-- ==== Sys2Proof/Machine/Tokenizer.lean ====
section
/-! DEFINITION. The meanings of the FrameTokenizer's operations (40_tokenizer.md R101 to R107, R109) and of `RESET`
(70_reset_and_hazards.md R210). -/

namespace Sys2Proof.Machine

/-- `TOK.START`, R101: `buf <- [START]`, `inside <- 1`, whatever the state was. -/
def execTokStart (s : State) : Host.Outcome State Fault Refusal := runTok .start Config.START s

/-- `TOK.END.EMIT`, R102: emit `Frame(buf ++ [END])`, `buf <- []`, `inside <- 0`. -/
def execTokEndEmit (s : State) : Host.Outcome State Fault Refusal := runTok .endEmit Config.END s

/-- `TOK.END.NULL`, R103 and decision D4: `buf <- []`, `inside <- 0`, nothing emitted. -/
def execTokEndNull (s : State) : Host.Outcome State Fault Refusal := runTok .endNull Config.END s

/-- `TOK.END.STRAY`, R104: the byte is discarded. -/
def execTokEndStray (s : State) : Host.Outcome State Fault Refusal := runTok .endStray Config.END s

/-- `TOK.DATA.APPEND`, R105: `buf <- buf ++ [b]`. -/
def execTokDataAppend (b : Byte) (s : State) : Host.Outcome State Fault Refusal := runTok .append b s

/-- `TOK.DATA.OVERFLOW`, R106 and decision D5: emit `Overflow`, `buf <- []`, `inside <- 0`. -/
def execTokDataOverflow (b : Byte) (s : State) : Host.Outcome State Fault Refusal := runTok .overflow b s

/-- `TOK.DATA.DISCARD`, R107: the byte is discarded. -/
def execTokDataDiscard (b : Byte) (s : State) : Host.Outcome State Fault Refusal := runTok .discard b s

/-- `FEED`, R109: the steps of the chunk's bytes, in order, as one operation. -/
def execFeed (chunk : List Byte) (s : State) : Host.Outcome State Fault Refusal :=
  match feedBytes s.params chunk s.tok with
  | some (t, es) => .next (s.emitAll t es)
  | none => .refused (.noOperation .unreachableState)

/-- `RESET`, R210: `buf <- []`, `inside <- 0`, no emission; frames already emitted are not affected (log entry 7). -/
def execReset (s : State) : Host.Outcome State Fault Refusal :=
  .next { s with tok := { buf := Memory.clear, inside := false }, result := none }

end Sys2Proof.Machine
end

.....

● Problem to work on: Using the listing above, print the line containing "def execFeed (chunk" and every line after it exactly, up to and including the last.

● Task output:
def execFeed (chunk : List Byte) (s : State) : Host.Outcome State Fault Refusal :=
  match feedBytes s.params chunk s.tok with
  | some (t, es) => .next (s.emitAll t es)
  | none => .refused (.noOperation .unreachableState)

/-- `RESET`, R210: `buf <- []`, `inside <- 0`, no emission; frames already emitted are not affected (log entry 7). -/
def execReset (s : State) : Host.Outcome State Fault Refusal :=
  .next { s with tok := { buf := Memory.clear, inside := false }, result := none }

end Sys2Proof.Machine
end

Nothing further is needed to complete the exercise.